◆ **Problem details**
From the entries that follow, report every line in which "false" occurs.

Stored data entries
* * *
-- ==== Sys2Proof/Machine/Ops.lean ====
section
/-! DEFINITION. The shared operations of a Calud word: who issues it, when it waits, the checks of R65, what its
outcome does to the member (windows R105 to R108, tags R109, pending results R111, weirs R333, splits R77, partial
completion R183), taking a cause (R338, R339) and returning from a handler (R345). -/

namespace Sys2Proof.Machine

/-- What a word that passed its checks does beside the effects already in the state it answers. -/
structure Out where
  /-- Register writes. -/
  writes : List (Place × Nat)
  /-- Floating-point flags by lane. -/
  flags : List (Nat × BitVec 5)
  /-- Generator states by lane. -/
  rng : List (Nat × Word)
  /-- Next PCs other than PC + 1, by lane. -/
  next : List (Nat × Word)
  /-- The result is written later (R101). -/
  var : Bool
  /-- The queue of R103 it enters. -/
  queue : Option Nat
  /-- Its tag stays pending beyond the word (R242). -/
  keepTag : Bool
  /-- Its result is an acquire's: later memory words of the member issue once it is written (R217). -/
  acq : Bool
  /-- The loads of direct words in its result, which may be performed as late as the result is written (R99, R195). -/
  loads : List LateLoad := []
  deriving DecidableEq, Repr

/-- No effect. -/
def Out.none : Out := { writes := [], flags := [], rng := [], next := [], var := false, queue := .none, keepTag := false, acq := false }

/-- A fixed-latency result. -/
def Out.fixed (ws : List (Place × Nat)) : Out := { Out.none with writes := ws }
/-- A variable-latency result. -/
def Out.late (ws : List (Place × Nat)) : Out := { Out.none with writes := ws, var := true }
/-- What a lane-by-lane computation gathered, as a fixed-latency result. -/
def Out.ofAcc (a : Acc) : Out := { Out.none with writes := a.writes, flags := a.flags, rng := a.rng }

/-- Where the unfinished lanes of a memory word stand (R183, R231). -/
structure Stuck where
  /-- Lanes with translation faults. -/
  faults : BitVec 32
  /-- Lanes that wait on spring blocks. -/
  misses : List Missing
  /-- The KIND of the word's fault records (R185). -/
  kind : Nat
  /-- Fault records that did not fit (R187). -/
  unrecorded : Bool
  /-- Lanes that are tried again with the others (R302). -/
  along : BitVec 32 := 0
  deriving DecidableEq, Repr

/-- The outcome of a word's own entry. The state carries every effect but those that `Out` names. -/
inductive Res where
  /-- A precise cause with its argument. -/
  | cause (s : State) (c arg : Nat)
  /-- The word waits at issue. -/
  | wait (s : State)
  /-- The word completes. -/
  | done (s : State) (o : Out)
  /-- Some lanes complete, and the others wait where the word issued, or park. -/
  | part (s : State) (o : Out) (fin : BitVec 32) (stuck : Option Stuck)
  /-- Some lanes complete, and the word takes a cause (R167). -/
  | partCause (s : State) (o : Out) (fin : BitVec 32) (c arg : Nat)

/-- The team and member whose word issues. -/
def issuer (s : State) : Option (Nat × Team × Member) :=
  match s.cur with
  | none => none
  | some (tk, mid) => match look s.teams tk with
    | none => none
    | some t => (t.member mid).map (fun m => (tk, t, m))

/-- A set of lanes as a mask. -/
def maskOf (ls : List Nat) : BitVec 32 := ls.foldl (fun acc l => acc ||| (1#32 <<< l)) 0
/-- The lanes of a mask. -/
def lanesOf (x : BitVec 32) : List Nat := (List.range 32).filter (fun l => x.getLsbD l)

/-! ### Windows, pending results and tags -/

/-- Ends the old values that the open windows hold for a place: the next read sees the file (R106). -/
def Member.unshadow (m : Member) (p : Place) : Member :=
  { m with windows := m.windows.map (fun w => { w with old := w.old.filter (fun e => e.1 != p) }) }

/-- Writes places at once. -/
def Member.writeNow (m : Member) (ws : List (Place × Nat)) : Member :=
  ws.foldl (fun m e => (m.unshadow e.1).put e.1 e.2) m

/-- Writes places under a window of `n` words (R105, R108). -/
def Member.writeUnder (m : Member) (n : Nat) (ws : List (Place × Nat)) : Member :=
  let old := ws.map (fun e => (e.1, m.file e.1))
  let m := ws.foldl (fun m e => m.put e.1 e.2) m
  { m with windows := m.windows ++ [{ left := n, handler := m.trap.inh, word := m.words, dest := ws.map (·.1), old := old }] }

/-- The windows that stay open, less the shadows that a later closing window ends. -/
def keepWindows (p : Window → Bool) : List Window → List Window
  | [] => []
  | w :: r =>
    let later := r.filter p
    let w' := { w with old := w.old.filter (fun e => !later.any (fun x => x.old.any (fun y => y.1 == e.1))) }
    if p w then keepWindows p r else w' :: keepWindows p r

/-- Closes windows: a place of a closed window loses its older shadows, since the closed window's word is the
latest that now counts (R106). -/
def Member.closeWindows (m : Member) (p : Window → Bool) : Member :=
  { m with windows := keepWindows p m.windows }

/-- A handler's write closes the windows of the interrupted words on its destination (R108). -/
def Member.handlerWrites (m : Member) (ws : List (Place × Nat)) : Member :=
  if m.trap.inh then m.closeWindows (fun w => !w.handler && w.dest.any (fun p => ws.any (fun x => x.1 == p))) else m

/-- One more word of the member's stream has gone by (R105, R108). -/
def Member.countWord (m : Member) : Member :=
  let tick (w : Window) : Window := if w.handler = m.trap.inh then { w with left := w.left - 1 } else w
  let less (p : Pending) : Pending := { p with words := p.words.map (· - 1) }
  { m with windows := m.windows.map tick, pend := m.pend.map less }.closeWindows (fun w => w.left = 0)

/-- The tag bits that pending results hold. -/
def pendTags (ps : List Pending) : BitVec 6 :=
  ps.foldl (fun acc p => match p.tag with
    | some t => acc ||| (1#6 <<< t)
    | none => acc) 0

/-- The result of a pending word stands at a place: always where no other result of R111 has been written over it, and else by a
free choice (R111, log entry 3). -/
def Pending.stands (q : Pending) (p : Place) : Bool :=
  !q.overs.contains p || Config.freeBit (q.free + q.writes.findIdx (fun x => x.1 == p))

/-- One write of a pending result lands. A later word whose open window holds the place keeps its own result in the file, unless the
landing stands; inside that window the place reads as the landing left it, for the pending word comes before the window's (R106,
R111). -/
def Member.landOne (m : Member) (q : Pending) (e : Place × Nat) : Member :=
  match m.windows.find? (fun w => decide (q.word < w.word) && w.old.any (fun x => x.1 == e.1)) with
  | none => if q.stands e.1 then (m.unshadow e.1).put e.1 e.2 else m
  | some f =>
    let turn (w : Window) : Window :=
      if w.word ≤ q.word then { w with old := w.old.filter (fun x => x.1 != e.1) }
      else if w.word = f.word then { w with old := w.old.map (fun x => if x.1 == e.1 then (x.1, e.1.cut e.2) else x) }
      else w
    let m := { m with windows := m.windows.map turn }
    if q.stands e.1 then m.put e.1 e.2 else m

/-- The result of a pending word lands. -/
def Member.land (m : Member) (q : Pending) : Member := q.writes.foldl (fun m e => m.landOne q e) m

/-- Another result has been written over the places of a pending one (R111). -/
def Pending.mark (q : Pending) (ws : List (Place × Nat)) : Pending :=
  { q with overs := q.overs ++ (q.writes.map (·.1)).filter (fun p => ws.any (fun x => x.1 == p)) }

/-- Writes every pending result in issue order and releases the tags (R77, R80, R183, R339). -/
def Member.drain (m : Member) : Member :=
  { m.pend.foldl Member.land m with pend := [], tags := m.tags &&& ~~~ pendTags m.pend }

/-- Writes the result of the `i`-th pending word (R109). What is still pending lands over it (R111). -/
def Member.writeBack (m : Member) (i : Nat) : Member :=
  match m.pend[i]? with
  | none => m
  | some q => { m.land q with pend := (m.pend.eraseIdx i).map (·.mark q.writes), tags := m.tags &&& ~~~ pendTags [q] }

/-- Writes over pending results: each lane of the place holds either result once both stand (R111). Inside the window of a word that
overwrote a pending result, a read sees the value before that word: the value before both until the pending result lands, and the landed
one from then on (R106; the model's choice, log entry 94). -/
def Member.overPending (m : Member) (ws : List (Place × Nat)) : Member := { m with pend := m.pend.map (·.mark ws) }

/-- The issue port of a group slot. The spec gives neither the count of a core's ports nor a group's port: the count is a
constant of the implementation, and the slots go round the ports (log entry 6). -/
def portOf (slot : Nat) : Nat := slot % (Config.morePorts + 1)

/-- Writes those pending results of a member that a test picks, oldest first. -/
def Member.landWhere (f : Pending → Bool) : Nat → Member → Member
  | 0, m => m
  | n + 1, m => if m.pend.any f then Member.landWhere f n (m.writeBack (m.pend.findIdx f)) else m

/-- A queue has accepted a result before the last of these (R103). -/
def queuedBefore (last : List Pending) (q : Pending) : Bool :=
  q.queue.isSome && last.any (fun x => x.queue == q.queue && decide (q.since < x.since))

/-- A member whose results are about to be drained: a queue writes its results in the order in which it accepted them, so that those
which other groups of the port have in it before the member's own are written first (R103). -/
def State.settleQueues (s : State) (tk mid : Nat) : State :=
  match (look s.teams tk).bind (fun t => (t.member mid).map (fun m => (t, m))) with
  | none => s
  | some (t, m) =>
    if m.pend.all (fun q => q.queue.isNone) then s
    else
      let first (k : Nat) (x : Member) : Member :=
        if (k = tk && x.id = mid) || portOf x.slot ≠ portOf m.slot then x
        else Member.landWhere (queuedBefore m.pend) x.pend.length x
      { s with teams := s.teams.map (fun e =>
          if e.2.seat.core = t.seat.core then (e.1, { e.2 with members := e.2.members.map (first e.1) }) else e) }

/-! ### Taking a cause (R338 to R340) -/

/-- The reason code of an abandonment by a cause (R350). -/
def reasonOf (c : Nat) : Nat := if c = 0x2C then 2 else if c = 0x1A then 3 else 1

/-- A member in a state in which a cause abandons the task (R338). -/
def abandons (t : Team) (m : Member) (c : Nat) : Bool :=
  c = 0x1A || c = 0x2C || m.trap.inh || m.trap.mask || t.tvec = 0xFFFFFFFF

/-- The entry of a handler: the drain, the trap registers, INH and BUDGET, and the PC at %tvec (R339, R341, R342). -/
def Member.enter (m : Member) (tvec : Word) (c arg : Nat) (epc : Word) : Member :=
  let m := m.drain
  { m with
    pc := tvec
    park := none
    wait := .none
    queued := none
    due := none
    cont := none
    pcmask := 0
    weir := if c = 0x20 then m.weir.map (fun w => { w with window := [] }) else m.weir
    trap := { m.trap with
      tcause := BitVec.ofNat 32 (arg * 0x10000 + c),
      tepc := epc
      inh := true
      budget := 65536
      aside := if m.trap.mask then some m.trap.budget else none
      pcm := m.pcmask
      cont := m.cont } }

/-- A word of a member takes a precise cause (R338). `epc` is where TRET resumes. A spring generator fails with CAUSE
0x0A (R234). -/
def takeCauseAt (s : State) (tk mid c arg : Nat) (epc : Word) : State :=
  match look s.teams tk with
  | none => s
  | some t => match t.member mid with
    | none => s
    | some m =>
      if t.gen.isSome || abandons t m c then
        let d : Doom :=
          { reason := reasonOf c, cause := c, pc := m.pc, slot := m.slot, genCause := 0x0A,
            detail := BitVec.ofNat 64 (m.pc.toNat * 2 ^ 32 + c) }
        s.updTeam tk (fun t => { t with doom := some d })
      else (s.settleQueues tk mid).updMember tk mid (fun m => m.enter t.tvec c arg epc)

/-- A word takes a precise cause: TRET resumes at the word, but after a TRAP (R338, R341). -/
def takeCause (s : State) (tk mid c arg : Nat) : State :=
  match (look s.teams tk).bind (fun t => t.member mid) with
  | none => s
  | some m => takeCauseAt s tk mid c arg (if c = 0x28 then m.pc + 1 else m.pc)

/-- Return from a handler (R345): INH clears, MASK keeps the value that TMASK last set, BUDGET takes its value, and
the member resumes at %tepc with the partial-completion mask. -/
def Member.resume (m : Member) : Member :=
  let m := m.drain.closeWindows (·.handler)
  { m with
    pc := m.trap.tepc
    pcmask := m.trap.pcm
    cont := m.trap.cont
    trap := { m.trap with
      inh := false
      budget := if m.trap.mask then m.trap.aside.getD 65536 else 0
      aside := none
      pcm := 0
      cont := none
      ppend := m.trap.ppend && m.trap.mask } }

/-! ### When a word waits at issue (R83) -/

/-- The operation class of R329. `aty` is the ATY field of a matrix block. -/
def opClass (op aty : Nat) : Nat :=
  if op = 0x1E1 || op = 0x1E2 then (if aty ≤ 1 then 6 else 7)
  else if [0x042, 0x043, 0x044].contains op || (0x0C0 ≤ op && op ≤ 0x0CD) then 1
  else if (0x0CE ≤ op && op ≤ 0x0D1) || (0x140 ≤ op && op ≤ 0x147) || op = 0x015 || op = 0x016 then 2
  else if (0x170 ≤ op && op ≤ 0x179) || (0x1A0 ≤ op && op ≤ 0x1A4) || op = 0x1C3 then 3
  else if (0x160 ≤ op && op ≤ 0x163) || [0x1CA, 0x1CB, 0x1CD].contains op then 4
  else if [0x1D0, 0x1D1, 0x1D4, 0x1D5, 0x1E6, 0x1E3, 0x1CC].contains op then 5
  else 0

/-- Byte `c` of the class weights. -/
def weightIn (ws : List Nat) (c : Nat) : Nat := ws[c]?.getD 0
* * *
◆ **Solution to the exercise**
def Out.none : Out := { writes := [], flags := [], rng := [], next := [], var := false, queue := .none, keepTag := false, acq := false }
      inh := false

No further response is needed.